Standard deviation of the gradients?

swiedema · October 6, 2017, 8:47am

The .backward() function returns the mean of the gradients with respect to an input batch. I was wondering if there is an efficient way for also getting the standard deviation of the gradients.

tom · October 12, 2017, 5:54pm

Hi.

As noo e else replied yet: no, that is not possible at the moment. If you need the standard deviation of a large set (ie maby minibatches), you could multiply the standard deviation of mini-batch-averages by batch_size**0.5 to estimate the per-sample standard deviation using the CLT scaling behaviour.
There is a way to get stdev for linear layers with a bit of hackery, but conv layers seem out of (my) reach at the moment.

Best regards

Thomas

swiedema · October 12, 2017, 6:25pm

Thanks for the reply!
However it would be great to be able to calculate the exact std instead of an approximation.
Is there a way to apply a self defined function to each sample gradient of the minibatch? If yes, then I could calculate the exact std by performing 2 times a backward pass (e.g., 1st I calculate the mean and then the mean of their square).

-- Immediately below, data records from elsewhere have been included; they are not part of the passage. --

/-- s_obj + s_cell of a box (R18). -/
def boxOffset (p : RouteParams) (b : BoxRec) : Rat :=
  F32.rat p.k * ((F32.rat b.y0 + F32.rat b.y1) / 2 - (p.y0 : Nat)) + (p.sCell : Rat)

/-- The launch position of a box, or what is kept until its track has a model (R18, R20). -/
def State.boxPosition (s : State) (p : RouteParams) (capture : Nat) (b : BoxRec) : Int × Option (Nat × Rat) :=
  match s.trackPos p.track capture with
  | some x => (wholePos (x + boxOffset p b), none)
  | none => (0, some (capture, boxOffset p b))

/-- A kept box becomes one request of its route, or is counted as dropped; while its context resumes or a flush runs, it waits
(R18, R20, R30, R128, R140, R388). -/
def State.objectCreate (s : State) (n : Nat) (pic : Picture) (b : BoxRec) : State :=
  match Map.get? s.reqs.routes n with
  | none => s
  | some rt =>
    match Map.get? s.reqs.templates rt.params.template, s.ctx rt.params.context with
    | some t, some x =>
      let p := rt.params
      let fits := kvFits x.geometry x.writer (s.baleOf t.body.bay (s.bindBale t.body)) &&
        decide (x.length + cropTokens p.crops + 8 ≤ x.limit)
      let (pos, unformed) := s.boxPosition p pic.capture b
      let ans := if unformed.isSome then .unreached else s.trackAnswer p.track pos
      if s.mls.disc = 0 then s.dropObject n
      else if s.power.leaving.isSome || s.revoking rt.tenant || !s.tokenBay t.body.bay t.tenant || !fits || x.poisoned || x.state = 1 ||
          x.state = 2 || x.state = 4 || ans = .passed then s.dropObject n
      else if x.state = 3 || x.flush.isSome then s.waitOn p.context (.object n pic b)
      else if !s.slotFree then s.dropObject n
      else
        let t16 : Option Nat := match ans with | .at t => some t | _ => none
        let prefill := routePrefill p.crops s.free
        let s := { s with free := s.free + 8 }
        let (_, s) := s.createReq
          { tenant := rt.tenant, route := some n, context := p.context, branch := true, template := p.template,
            tmpl := t.body, nAct := t.body.nAct, prefill := prefill, target := 2, stream := p.actionStream,
            track := p.track, when_ := pos, unformed := unformed, lead := p.lead, tLaunch16 := t16,
            deadline := t16.map fun t => deadlineAt t p.lead, seed := none, concealed := pic.concealed,
            priority := t.body.priority, ref := none, spans := [] }
        s.count 0x0008 0 0 0 n 16 1
    | _, _ => s.dropObject n

/-! ## What waits on a context (R128, R140) -/

/-- One waiting command or object runs under its context's present state. -/
def State.runWaiter (s : State) (n : Nat) (w : Waiter) : State :=
  match w with
  | .fork c position => s.doFork c n position
  | .pause c ttl => s.doPause c n ttl
  | .resume c => s.doResume c n
  | .close c => s.doClose c n
  | .branch c p inputs tenant priority spans =>
    s.doSubmit { p := p, inputs := inputs, tenant := tenant, priority := priority, spans := spans } c
  | .object route pic b => s.objectCreate route pic b

/-- What waited on a context runs in arrival order; what must wait again joins the list again. -/
def State.runWaiters (s : State) (n : Nat) : State :=
  match s.ctx n with
  | none => s
  | some x => x.waiters.foldl (fun s w => s.runWaiter n w) (s.setCtx n { x with waiters := [] })

/-- The waystation mover finishes a pause (R136). -/
def execPauseMoveDone (context : Nat) (s : State) : Host.Outcome State Fault Refusal :=
  match s.ctx context with
  | some x =>
    match x.state, x.move with
    | 1, some c => if s.moverFenced then .next s else .next ((s.pauseEnds context x c).runWaiters context)
    | _, _ => .next s
  | none => .next s

/-- A resume's move ends (R137). -/
def execResumeMoveDone (context : Nat) (s : State) : Host.Outcome State Fault Refusal :=
  match s.ctx context with
  | some x =>
    match x.state, x.move with
    | 3, some c => if s.moverFenced then .next s else .next ((s.resumeEnds context x c).runWaiters context)
    | _, _ => .next s
  | none => .next s

/-- A flush reads its positions from their tail frames, layer by layer; poison there marks the context (R128, Table 09-11). -/
def State.readFlush (s : State) (context tenant : Nat) (f : Flush) : State :=
  (List.range f.geometry.2.2.2).foldl (fun s layer =>
    (s.readTails { id := 0xFFFFFFFF, context := context, tenant := tenant } f.geometry f.tails layer f.kinds.length).1) s

/-- The context after its flush, whose first scatter fixes geometry and writer (R128, R134). -/
def Ctx.flushed (x : Ctx) (f : Flush) (pages : List (List Nat)) : Ctx :=
  { x with
    flush := none, length := x.length + f.kinds.length, pages := pages, kinds := x.kinds ++ f.kinds,
    geometry := some f.geometry, writer := if x.geometry.isSome then x.writer else f.writer }

/-- The flush of a finished EXTEND request: its last committed positions reach their frames, its other frames return to the
pool, and what waited on the context runs (R128). While no frame can be had the flush goes on. -/
def execFlushScatterDone (context : Nat) (s : State) : Host.Outcome State Fault Refusal :=
  match s.ctx context with
  | none => .next s
  | some x =>
    match x.flush with
    | none => .next s
    | some f =>
      let g := f.geometry
      match (s.readFlush context x.tenant f).scatterLayers g x.tenant x.family context f.tails f.reserved x.pages x.length
          f.kinds.length 0 g.2.2.2 with
      | none => .next s
      | some (pages, left, t) =>
        let x := (t.ctx context).getD x
        match ((t.setCtx context (x.flushed f pages)).freeFrames (left ++ f.tails)).growTables x.tenant 64 with
        | some t => .next (t.runWaiters context)
        | none => .next s

/-! ## CANCEL_REQUEST (R160 to R162) -/

/-- A marker for the partner: sent at once, or owed until its next contact (R160, R162, R330). -/
def State.sendMarker (s : State) (r : CopyRec) : State :=
  if s.escort.role ≠ 1 then s
  else if s.escort.copying then s.sendRec r 16
  else { s with escort := { s.escort with owed := s.escort.owed ++ [r] } }

/-- The tenant that an ended request's ID belonged to, where it is still known (Table 06-7, log 33). -/
def State.requestTenant (s : State) (id : Nat) : Option Nat :=
  match s.request id with
  | some r => some r.tenant
  | none => Map.get? s.reqs.ended id

/-- CANCEL_REQUEST once started (R160, R161). -/
def cancelRequestRun (h : Hdr) (id : Nat) (withRecall : Bool) (c : CmdRef) (s : State) : State :=
  if slotOf id ≥ s.reqs.nextSlot then s.reply c Status.badParam 0 0
  else if (s.requestTenant id).any fun t => t ≠ h.fn then s.reply c Status.notPermitted 0 0
  else
    let s := match s.request id with | some r => s.cancelReq r Status.cancelled | none => s
    let mine := fun (st _ rq : Nat) => rq = id && ((s.stream st).map (·.tenant)) = some h.fn
    let (s, removed, launched) := if withRecall then s.recall mine else (s, 0, 0)
    (s.sendMarker (.cancel id withRecall)).replyAfterAck c (recallResult removed launched)
      (withRecall && !c.copied)

/-- CANCEL_REQUEST (R160). -/
def execCancelRequest (h : Hdr) (request : Nat) (withRecall : Bool) (s : State) : Host.Outcome State Fault Refusal :=
  .next (s.cmd 0x0203 h (cancelRequestRun h request withRecall))

/-! ## SET_SAMPLING (R145, R150, R151) -/

/-- The largest report record of a template, in bytes (R151). -/
def reportBytes (nAct : Nat) : Nat := 64 * ceilDiv (32 + 4 * nAct) 64

/-- A finite FP32 field. -/
def F32.finite (x : F32) : Bool := F32.exp x ≠ 255

/-- The fields of a template record are in range (Table 06-2, R151). -/
def templateOk (r : TemplateRec) : Bool :=
  r.rsvdZero && r.bay < 8 && r.outKind < 4 && r.maxDepth ≤ 4 && within r.nAct 1 4096 && r.priority ≤ 7 &&
    r.zeroLimit < 256 && r.fullLimit < 256 && r.stopToken < 2 ^ 32 && F32.lt F32.zero r.theta && F32.finite r.alpha &&
    F32.finite r.beta && F32.le F32.zero r.temperature && F32.lt F32.zero r.topP && F32.le r.topP F32.one &&
    r.topK ≤ 1024 && r.handle < 64 && (r.named || r.handle = 0) && r.ttftGoal < 2 ^ 32 && r.tbtGoal < 2 ^ 32 &&
    (r.reportBase = 0 || (ringEntriesOk r.reportEntries && decide (2 * reportBytes r.nAct ≤ 64 * r.reportEntries)))

/-- A named bale is a token bale of the tenant staged in HBM or the waystation (R145). -/
def State.namedBaleOk (s : State) (r : TemplateRec) (tenant : Nat) : Bool :=
  !r.named || (match s.stagedBale r.handle with
    | some b => b.tenant = tenant && b.tier < 2 && b.bale.kind = 0
    | none => false)

/-- A record as it is kept: 0 selects 8 zero-acceptance and 32 full-acceptance steps; a partner writes no ring (R145, R345). -/
def templateKept (r : TemplateRec) (copied : Bool) : TemplateRec :=
  { r with zeroLimit := orDefault r.zeroLimit 8, fullLimit := orDefault r.fullLimit 32,
           reportEntries := if copied then 0 else r.reportEntries }

/-- SET_SAMPLING that deletes, once started (R145). -/
def setSamplingDeleteRun (h : Hdr) (n : Nat) (c : CmdRef) (s : State) : State :=
  match Map.get? s.reqs.templates n with
  | none => s.reply c Status.badParam 0 0
  | some t =>
    if t.tenant ≠ h.fn || (s.reqs.routes.any fun r => r.2.params.template = n) then s.reply c Status.notPermitted 0 0
    else
      ({ s with reqs := { s.reqs with templates := Map.erase s.reqs.templates n } } : State).reply c Status.done 0 0
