/-- An encode session set. -/
def State.setSession (s : State) (n : Nat) (x : Session) : State :=
  { s with video := { s.video with sessions := Map.set s.video.sessions n x } }

/-- The video engine runs: not in thermal hold, and not fenced at a toll (R385, Table 09-4). -/
def State.videoRuns (s : State) : Bool := s.power.railsOn && s.power.state ≠ 4 && !bitOf s.mem.fence 9

/-- A video control processor restarts: completed access units wait (Table 07-14). -/
def State.videoControlDown (s : State) : Bool := s.fw.restarting.any fun p => p.1 = 5

/-- A statistics counter of a stream record (Table 07-13). -/
def State.countStream (s : State) (n off k : Nat) : State := if k = 0 then s else s.count 0x0005 0 0 n 0 off k

/-- Ranges of Tables 07-1 and 07-2. -/
def streamParamsOk (p : StreamParams) : Bool :=
  p.stream ≤ 1023 && p.codec ≤ 1 && p.timeSource ≤ 2 && p.ports ≤ 15 &&
    (if p.timeSource = 0 then within p.extId 1 14 else p.extId = 0) && p.vlan ≤ 4095 && within p.udpPort 1 65535 &&
    within p.maxWidth 16 8192 && within p.maxHeight 16 4352 && within p.frameRate 1 1000 &&
    (p.maxAuBytes = 0 || within p.maxAuBytes 65536 67108864) && p.matrix ≤ 3 && p.range ≤ 2 &&
    (p.channels = 1 || (p.channels = 3 && p.bgr ≤ 1)) && p.mean.length = 3 && p.invStd.length = 3 &&
    p.invStd.all fun x => F32.isFinite x && !F32.isZero x

/-- Two match keys overlap: some packet would match both (R172). -/
def keysOverlap (a b : StreamParams) : Bool :=
  ((List.range 4).any fun i => bitOf a.ports i && bitOf b.ports i) && (!a.vlanMatch || !b.vlanMatch || a.vlan = b.vlan) &&
    a.udpPort = b.udpPort && a.ssrc = b.ssrc

/-- Declared decode load of a stream in pixels per second (R172). -/
def decodeLoad (p : StreamParams) : Nat := p.maxWidth * p.maxHeight * p.frameRate

/-- A stream as OPEN_STREAM leaves it. -/
def VStream.fresh (tenant : Nat) (p : StreamParams) (frames : List Nat) (now : Nat) : VStream :=
  { tenant := tenant, params := p, state := 0, width := 0, height := 0, frames := frames, units := [], handed := [],
    lastSeq := none, lastUnitAt := now, report := none, replay := [], rtcpReplay := [], awaiting := false, flagged := [],
    dpb := [], pictures := 0, tensor := [], boxes := [], waits := [], closing := none }

/-- Output size of an encode session: halved once per step (Table 07-6). -/
def encodeSize (x : StreamParams) (scale : Nat) : Nat × Nat := (x.maxWidth / 2 ^ scale, x.maxHeight / 2 ^ scale)

/-- Encode load of the open sessions in pixels per second (R188). -/
def State.encodeLoad (s : State) : Rat :=
  (s.video.sessions.map fun e => match s.vstream e.2.params.stream with
    | some x =>
      let (w, h) := encodeSize x.params e.2.params.scale
      ((w * h * x.params.frameRate : Nat) : Rat) / ((orDefault e.2.params.frameDiv 1 : Nat) : Rat)
    | none => 0).sum

/-- OPEN_STREAM once started (R171, R172). -/
def openStreamRun (h : Hdr) (p : StreamParams) (c : CmdRef) (s : State) : State :=
  if !streamParamsOk p || payloadBytes h < 64 || s.video.streams.any fun q => keysOverlap q.2.params p then
    s.reply c Status.badParam 0 0
  else if Map.has s.video.streams p.stream then s.reply c Status.notPermitted 0 0
  else if (s.video.streams.map fun q => decodeLoad q.2.params).sum + decodeLoad p > 31920000000 then
    s.reply c Status.notPermitted 0 0
  else if s.encodeLoad > 4000000000 then s.reply c Status.notPermitted 0 0
  else
    match s.allocFrames h.fn 0 1 0 (ceilDiv (streamBytes p) 65536) with
    | none => s.reply c Status.noPages 0 0
    | some (frames, s) =>
      (s.setVstream p.stream (VStream.fresh h.fn p frames s.up)).reply c Status.done (streamBytes p) 0

/-- OPEN_STREAM (R171, R172). -/
def execOpenStream (h : Hdr) (p : StreamParams) (s : State) : Host.Outcome State Fault Refusal :=
  .next (s.cmd 0x0301 h (openStreamRun h p))

/-- An access unit of a stream is in a pipe. -/
def State.inPipe (s : State) (n : Nat) : Bool :=
  s.video.pipes.any fun q => (q.2.unit.map fun (u : AccessUnit) => u.stream) = some n

/-! ## Surfaces (R172, R179, R184, R192) -/

/-- Bytes at an offset of the frames that a stream holds, written. -/
def State.spanWrite (s : State) (tenant : Nat) (frames : List Nat) (offset : Nat) (bytes : List Byte) : State :=
  match frames with
  | [] => s
  | p :: r =>
    if bytes.isEmpty then s
    else if offset ≥ 65536 then s.spanWrite tenant r (offset - 65536) bytes
    else
      (s.memWrite (p / 2 ^ 30) 0 (65536 * (p % 2 ^ 30) + offset) (bytes.take (65536 - offset)) tenant).spanWrite tenant r 0
        (bytes.drop (65536 - offset))

/-- Bytes at an offset of the frames that a stream holds, read: flipped codewords are met (R259). -/
def State.spanRead (s : State) (frames : List Nat) (offset len : Nat) : List Byte × State :=
  match frames with
  | [] => ([], s)
  | p :: r =>
    if len = 0 then ([], s)
    else if offset ≥ 65536 then s.spanRead r (offset - 65536) len
    else
      let n := min len (65536 - offset)
      let a := 65536 * (p % 2 ^ 30) + offset
      let s := s.readRange (p / 2 ^ 30) 0 a n false
      let (rest, t) := s.spanRead r 0 (len - n)
      ((s.memory (p / 2 ^ 30) 0).readBytes a n ++ rest, t)

/-- Bytes of a stream's picture surface (R172). -/
def surfaceBytes (p : StreamParams) : Nat := pictureBytes p.maxWidth p.maxHeight

/-- Base of tensor surface `k` in a stream's frames, behind its 17 picture surfaces (R172). -/
def tensorBase (p : StreamParams) (k : Nat) : Nat :=
  17 * surfaceBytes p + k * tensorSize p.c32 p.bfloat p.maxWidth p.maxHeight (groupChannels p.c32)

/-- Writes of a pipe to a picture surface, each checked whole against the surface's base and limit; those that leave it are suppressed
and counted (R184). -/
def State.surfaceWrites (s : State) (x : VStream) (slot : Nat) (l : List (Int × List Byte)) : State × Nat :=
  l.foldl (fun a w =>
    if decide (w.1 < 0) || decide ((surfaceBytes x.params : Int) < w.1 + (w.2.length : Int)) then (a.1, a.2 + 1)
    else (a.1.spanWrite x.tenant x.frames (slot * surfaceBytes x.params + w.1.toNat) w.2, a.2)) (s, 0)

/-- The lowest picture surface that holds no picture of the buffer (R179). -/
def VStream.freeSlot (x : VStream) : Nat :=
  ((List.range 17).find? fun k => !(x.dpb.any fun p => p.slot = k)).getD 16

/-- A plane read back from a surface: `n` samples in each of `rows` rows at a pitch. -/
def State.planeRead (s : State) (x : VStream) (base pitch n rows bitDepth : Nat) : List (List Nat) × State :=
  (List.range rows).foldl (fun a y =>
    let (b, t) := a.2.spanRead x.frames (base + y * pitch) (n * sampleSize bitDepth)
    (a.1 ++ [(chunks (sampleSize bitDepth) n b).map leNat], t)) ([], s)

/-- A stored picture's planes, read from its surface (R192). -/
def State.storedPlanes (s : State) (x : VStream) (p : StoredPicture) : Planes × State :=
  let base := p.slot * surfaceBytes x.params
  let cw := ceilDiv p.width 2
  let (luma, s) := s.planeRead x base (rowPitch p.bitDepth p.width) p.width p.height p.bitDepth
  let (c, s) := if p.colour then
      s.planeRead x (base + p.height * rowPitch p.bitDepth p.width) (rowPitch p.bitDepth (2 * cw)) (2 * cw)
        (ceilDiv p.height 2) p.bitDepth
    else ([], s)
  let pick := fun k : Nat => c.flatMap fun row => (List.range cw).map fun i => row.getD (2 * i + k) 0
  ({ width := p.width, height := p.height, bitDepth := p.bitDepth, vuiMatrix := p.vuiMatrix, vuiRange := p.vuiRange,
     luma := luma.flatten, cb := pick 0, cr := pick 1 }, s)

/-- A stream is gone: its surfaces are freed (R207). -/
def State.freeStream (s : State) (n : Nat) : State :=
  match s.vstream n with
  | none => s
  | some x =>
    let v := s.video
    let s : State := { s with
      video := { v with
        streams := Map.erase v.streams n,
        ready := v.ready.filter fun u => u.stream ≠ n,
        pictures := v.pictures.filter fun q => q.stream ≠ n,
        crops := v.crops.filter fun q => q.picture.stream ≠ n } }
    s.dropRefs x.frames

/-- A closing stream whose pipe is empty ends with DONE (R207). -/
def State.settleStream (s : State) (n : Nat) : State :=
  match s.vstream n with
  | none => s
  | some x =>
    match x.closing with
    | none => s
    | some c => if s.inPipe n then s else (s.freeStream n).reply c Status.done 0 0

/-- CLOSE_STREAM once started (R207): packets and units not in a pipe are dropped (log 61). -/
def closeStreamRun (h : Hdr) (n : Nat) (c : CmdRef) (s : State) : State :=
  match s.vstream n with
  | none => s.reply c Status.badParam 0 0
  | some x =>
    if x.tenant ≠ h.fn then s.reply c Status.notPermitted 0 0
    else if x.closing.isSome then s.reply c Status.badParam 0 0
    else if (s.reqs.routes.any fun r => r.2.params.stream = n) || s.video.sessions.any fun e => e.2.params.stream = n then
      s.reply c Status.notPermitted 0 0
    else
      let s := s.setVstream n { x with closing := some c, units := [] }
      ({ s with video := { s.video with ready := s.video.ready.filter fun u => u.stream ≠ n } } : State).settleStream n

/-- CLOSE_STREAM (R207). -/
def execCloseStream (h : Hdr) (stream : Nat) (s : State) : Host.Outcome State Fault Refusal :=
  .next (s.cmd 0x0302 h (closeStreamRun h stream))

/-! ## Packets (R173 to R176) -/

/-- a is newer than b as 16-bit sequence numbers. -/
def seqNewer (a b : Nat) : Bool := within ((a + 65536 - b) % 65536) 1 32767

/-- The stream that a packet's match key selects (R173). -/
def State.matchStream (s : State) (port udp ssrc : Nat) (vlan : Option Nat) : Option (Nat × VStream) :=
  s.video.streams.find? fun q =>
    let p := q.2.params
    q.2.closing.isNone && bitOf p.ports port && (!p.vlanMatch || vlan = some p.vlan) && p.udpPort = udp && p.ssrc = ssrc

/-- The SRTP index of a sequence number: the one nearest the highest index seen (R174). -/
def srtpIndex (replay : List Nat) (seq : Nat) : Int :=
  match replay with
  | [] => seq
  | _ =>
    let top := replay.foldl max 0
    let roc : Int := (top / 65536 : Nat)
    let low := top % 65536
    let r := if low < 32768 then (if seq > low + 32768 then roc - 1 else roc)
      else (if low > seq + 32768 then roc + 1 else roc)
    65536 * r + seq

/-- An index is new and within the replay window of 128 packets (R174). -/
def replayFresh (replay : List Nat) (i : Int) : Bool :=
  decide (0 ≤ i) && !replay.contains i.toNat && decide (((replay.foldl max 0 : Nat) : Int) < i + 128)

/-- An index seen: the window holds the indices within 128 of the highest (R174). -/
def replaySeen (replay : List Nat) (i : Nat) : List Nat :=
  let top := max (replay.foldl max 0) i
  (i :: replay).filter fun j => decide (top < j + 128)

/-- An SRTP packet of a stream is authentic and no replay (R174, R317, R318). -/
def State.srtpOk (s : State) (n : Nat) (x : VStream) (i : Int) (body : List Byte) (tag : Nat) : Bool :=
  replayFresh x.replay i && s.tagHolds x.tenant labelSR n i.toNat body tag

/-- The payload of a packet in the clear (R174). -/
def State.srtpPlain (s : State) (n : Nat) (x : VStream) (i : Int) (p : RtpPacket) : List Byte :=
  match x.params.srtp, s.keyHolding x.tenant labelSR n i.toNat p.body p.tag with
  | true, some k => Config.srtpDecrypt k i.toNat p.body
  | _, _ => p.body

/-- A payload format of Table 07-3. -/
def formatOk (codec nal : Nat) (donFields : Bool) : Bool :=
  if codec = 0 then within nal 1 24 || nal = 28 else nal ≤ 49 && !donFields

/-- The highest sequence number of an access unit. -/
def AccessUnit.high (u : AccessUnit) : Nat := u.seqs.foldl (fun a b => if seqNewer b a then b else a) u.firstSeq

/-- The newer of two sequence numbers, where there are two. -/
def newerSeq (a b : Option Nat) : Option Nat :=
  match a, b with
  | some x, some y => some (if seqNewer y x then y else x)
  | some x, none => some x
  | none, y => y

/-- The sequence number that an access unit follows: the highest of the preceding one, or for a stream's first the one
before its own first (R176). -/
def baseSeq (units : List AccessUnit) (i : Nat) (u : AccessUnit) : Nat :=
  let before := if i = 0 then none else (units[i - 1]?).map AccessUnit.high
  (newerSeq u.prevSeq before).getD ((u.firstSeq + 65535) % 65536)

/-- Sequence numbers missing after `base` up to `top`. -/
def gaps (seqs : List Nat) (base top : Nat) : Nat :=
  let n := (top + 65536 - base) % 65536
  if n > 32767 then 0 else ((List.range n).filter fun k => !seqs.contains ((base + 1 + k) % 65536)).length

/-- The marker packet is present and nothing is missing before it (R176). -/
def unitComplete (u : AccessUnit) (base : Nat) : Bool :=
  match u.markerSeq with
  | some m => (m + 65536 - base) % 65536 ≤ 32767 && gaps u.seqs base m = 0
  | none => false

/-- The capture time of an access unit, and whether it fell back on its arrival (R175; log 63). -/
def captureTime (x : VStream) (u : AccessUnit) : Nat × Bool :=
  let arrival := twos 64 ((u.arrival : Int) - x.params.cameraOffset)
  match x.params.timeSource with
  | 0 => match u.ext with
    | some t => (t, false)
    | none => (arrival, true)
  | 1 => match x.report with
    | some (t, rtp) =>
      let d := signed 32 ((u.timestamp + 2 ^ 32 - rtp) % 2 ^ 32)
      (twos 64 (t + rheDiv (d * 1000000000) 90000), false)
    | none => (arrival, true)
  | _ => (arrival, false)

tom · October 13, 2017, 7:46am

You can use hooks. So for linear layers, you could do this:

gist.github.com

https://gist.github.com/t-vi/f3437d31b3e4680cc78d9999ea5a8af6#file-variance_of_grad-py

variance_of_grad.py

import torch
from torch.autograd import Variable

def linear_with_sumsq(inp, weight, bias=None):
    def provide_sumsq(inp,w,b):
        def _h(i):
            if not hasattr(w, 'grad_sumsq'):
                w.grad_sumsq = 0
            w.grad_sumsq += ((i**2).t().matmul(inp**2))*i.size(0)
            if b is not None:

This file has been truncated. show original

For convolutions, you would need to instantiate an object of the ConvNdBackwardBackward class, which I don’t think is possible at the moment. (But might be in the future if standard deviations become more popular.)

Best regards

Thomas